━━━ RECORDS SUPPLIED

/-! ## modQuad -/

@[simp] theorem State.cycle_modQuad (s : State) (q : Nat) (f : Quad → Quad) : (s.modQuad q f).cycle = s.cycle := rfl
@[simp] theorem State.cores_modQuad (s : State) (q : Nat) (f : Quad → Quad) : (s.modQuad q f).cores = s.cores := rfl
@[simp] theorem State.dies_modQuad (s : State) (q : Nat) (f : Quad → Quad) : (s.modQuad q f).dies = s.dies := rfl
@[simp] theorem State.contexts_modQuad (s : State) (q : Nat) (f : Quad → Quad) : (s.modQuad q f).contexts = s.contexts := rfl
@[simp] theorem State.launches_modQuad (s : State) (q : Nat) (f : Quad → Quad) : (s.modQuad q f).launches = s.launches := rfl
@[simp] theorem State.blocks_modQuad (s : State) (q : Nat) (f : Quad → Quad) : (s.modQuad q f).blocks = s.blocks := rfl
@[simp] theorem State.globalMem_modQuad (s : State) (q : Nat) (f : Quad → Quad) : (s.modQuad q f).globalMem = s.globalMem := rfl
@[simp] theorem State.device_modQuad (s : State) (q : Nat) (f : Quad → Quad) : (s.modQuad q f).device = s.device := rfl
@[simp] theorem State.agenda_modQuad (s : State) (q : Nat) (f : Quad → Quad) : (s.modQuad q f).agenda = s.agenda := rfl
@[simp] theorem State.cur_modQuad (s : State) (q : Nat) (f : Quad → Quad) : (s.modQuad q f).cur = s.cur := rfl
@[simp] theorem State.moved_modQuad (s : State) (q : Nat) (f : Quad → Quad) : (s.modQuad q f).moved = s.moved := rfl
@[simp] theorem State.serial_modQuad (s : State) (q : Nat) (f : Quad → Quad) : (s.modQuad q f).serial = s.serial := rfl
@[simp] theorem State.freeCtr_modQuad (s : State) (q : Nat) (f : Quad → Quad) : (s.modQuad q f).freeCtr = s.freeCtr := rfl
@[simp] theorem State.core_modQuad (s : State) (q : Nat) (f : Quad → Quad) (j : Nat) : (s.modQuad q f).core j = s.core j := rfl
@[simp] theorem State.die_modQuad (s : State) (q : Nat) (f : Quad → Quad) (j : Nat) : (s.modQuad q f).die j = s.die j := rfl
@[simp] theorem State.context_modQuad (s : State) (q : Nat) (f : Quad → Quad) (j : Nat) : (s.modQuad q f).context j = s.context j := rfl
@[simp] theorem State.crew?_modQuad (s : State) (q : Nat) (f : Quad → Quad) (j slot : Nat) : (s.modQuad q f).crew? j slot = s.crew? j slot := rfl
@[simp] theorem State.tick_modQuad (s : State) (q : Nat) (f : Quad → Quad) : (s.modQuad q f).tick = s.tick := rfl

/-! ## modDie -/

@[simp] theorem State.cycle_modDie (s : State) (d : Nat) (f : Die → Die) : (s.modDie d f).cycle = s.cycle := rfl
@[simp] theorem State.cores_modDie (s : State) (d : Nat) (f : Die → Die) : (s.modDie d f).cores = s.cores := rfl
@[simp] theorem State.quads_modDie (s : State) (d : Nat) (f : Die → Die) : (s.modDie d f).quads = s.quads := rfl
@[simp] theorem State.contexts_modDie (s : State) (d : Nat) (f : Die → Die) : (s.modDie d f).contexts = s.contexts := rfl
@[simp] theorem State.launches_modDie (s : State) (d : Nat) (f : Die → Die) : (s.modDie d f).launches = s.launches := rfl
@[simp] theorem State.blocks_modDie (s : State) (d : Nat) (f : Die → Die) : (s.modDie d f).blocks = s.blocks := rfl
@[simp] theorem State.globalMem_modDie (s : State) (d : Nat) (f : Die → Die) : (s.modDie d f).globalMem = s.globalMem := rfl
@[simp] theorem State.device_modDie (s : State) (d : Nat) (f : Die → Die) : (s.modDie d f).device = s.device := rfl
@[simp] theorem State.agenda_modDie (s : State) (d : Nat) (f : Die → Die) : (s.modDie d f).agenda = s.agenda := rfl
@[simp] theorem State.cur_modDie (s : State) (d : Nat) (f : Die → Die) : (s.modDie d f).cur = s.cur := rfl
@[simp] theorem State.moved_modDie (s : State) (d : Nat) (f : Die → Die) : (s.modDie d f).moved = s.moved := rfl
@[simp] theorem State.serial_modDie (s : State) (d : Nat) (f : Die → Die) : (s.modDie d f).serial = s.serial := rfl
@[simp] theorem State.freeCtr_modDie (s : State) (d : Nat) (f : Die → Die) : (s.modDie d f).freeCtr = s.freeCtr := rfl
@[simp] theorem State.core_modDie (s : State) (d : Nat) (f : Die → Die) (j : Nat) : (s.modDie d f).core j = s.core j := rfl
@[simp] theorem State.quad_modDie (s : State) (d : Nat) (f : Die → Die) (j : Nat) : (s.modDie d f).quad j = s.quad j := rfl
@[simp] theorem State.context_modDie (s : State) (d : Nat) (f : Die → Die) (j : Nat) : (s.modDie d f).context j = s.context j := rfl
@[simp] theorem State.crew?_modDie (s : State) (d : Nat) (f : Die → Die) (j slot : Nat) : (s.modDie d f).crew? j slot = s.crew? j slot := rfl
@[simp] theorem State.quadCycle_modDie (s : State) (d : Nat) (f : Die → Die) (j : Nat) : (s.modDie d f).quadCycle j = s.quadCycle j := rfl
@[simp] theorem State.coreCycle_modDie (s : State) (d : Nat) (f : Die → Die) (j : Nat) : (s.modDie d f).coreCycle j = s.coreCycle j := rfl
@[simp] theorem State.tick_modDie (s : State) (d : Nat) (f : Die → Die) : (s.modDie d f).tick = s.tick := rfl

/-! ## modContext -/

@[simp] theorem State.cycle_modContext (s : State) (i : Nat) (f : Context → Context) : (s.modContext i f).cycle = s.cycle := rfl
@[simp] theorem State.cores_modContext (s : State) (i : Nat) (f : Context → Context) : (s.modContext i f).cores = s.cores := rfl
@[simp] theorem State.quads_modContext (s : State) (i : Nat) (f : Context → Context) : (s.modContext i f).quads = s.quads := rfl
@[simp] theorem State.dies_modContext (s : State) (i : Nat) (f : Context → Context) : (s.modContext i f).dies = s.dies := rfl
@[simp] theorem State.launches_modContext (s : State) (i : Nat) (f : Context → Context) : (s.modContext i f).launches = s.launches := rfl
@[simp] theorem State.blocks_modContext (s : State) (i : Nat) (f : Context → Context) : (s.modContext i f).blocks = s.blocks := rfl
@[simp] theorem State.globalMem_modContext (s : State) (i : Nat) (f : Context → Context) : (s.modContext i f).globalMem = s.globalMem := rfl
@[simp] theorem State.device_modContext (s : State) (i : Nat) (f : Context → Context) : (s.modContext i f).device = s.device := rfl
@[simp] theorem State.agenda_modContext (s : State) (i : Nat) (f : Context → Context) : (s.modContext i f).agenda = s.agenda := rfl
@[simp] theorem State.cur_modContext (s : State) (i : Nat) (f : Context → Context) : (s.modContext i f).cur = s.cur := rfl
@[simp] theorem State.moved_modContext (s : State) (i : Nat) (f : Context → Context) : (s.modContext i f).moved = s.moved := rfl
@[simp] theorem State.serial_modContext (s : State) (i : Nat) (f : Context → Context) : (s.modContext i f).serial = s.serial := rfl
@[simp] theorem State.freeCtr_modContext (s : State) (i : Nat) (f : Context → Context) : (s.modContext i f).freeCtr = s.freeCtr := rfl
@[simp] theorem State.core_modContext (s : State) (i : Nat) (f : Context → Context) (j : Nat) : (s.modContext i f).core j = s.core j := rfl
@[simp] theorem State.quad_modContext (s : State) (i : Nat) (f : Context → Context) (j : Nat) : (s.modContext i f).quad j = s.quad j := rfl
@[simp] theorem State.die_modContext (s : State) (i : Nat) (f : Context → Context) (j : Nat) : (s.modContext i f).die j = s.die j := rfl
@[simp] theorem State.crew?_modContext (s : State) (i : Nat) (f : Context → Context) (j slot : Nat) : (s.modContext i f).crew? j slot = s.crew? j slot := rfl
@[simp] theorem State.quadCycle_modContext (s : State) (i : Nat) (f : Context → Context) (j : Nat) : (s.modContext i f).quadCycle j = s.quadCycle j := rfl
@[simp] theorem State.coreCycle_modContext (s : State) (i : Nat) (f : Context → Context) (j : Nat) : (s.modContext i f).coreCycle j = s.coreCycle j := rfl
@[simp] theorem State.tick_modContext (s : State) (i : Nat) (f : Context → Context) : (s.modContext i f).tick = s.tick := rfl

━━━━━━

→ WHAT NEEDS TO BE DONE
Please return the lines above exactly, from the first one down to the line with "q f).contexts = s.contexts := rfl", and stop after that line.

→ ANSWER TO THIS EXERCISE
/-! ## modQuad -/

@[simp] theorem State.cycle_modQuad (s : State) (q : Nat) (f : Quad → Quad) : (s.modQuad q f).cycle = s.cycle := rfl
@[simp] theorem State.cores_modQuad (s : State) (q : Nat) (f : Quad → Quad) : (s.modQuad q f).cores = s.cores := rfl
@[simp] theorem State.dies_modQuad (s : State) (q : Nat) (f : Quad → Quad) : (s.modQuad q f).dies = s.dies := rfl
@[simp] theorem State.contexts_modQuad (s : State) (q : Nat) (f : Quad → Quad) : (s.modQuad q f).contexts = s.contexts := rfl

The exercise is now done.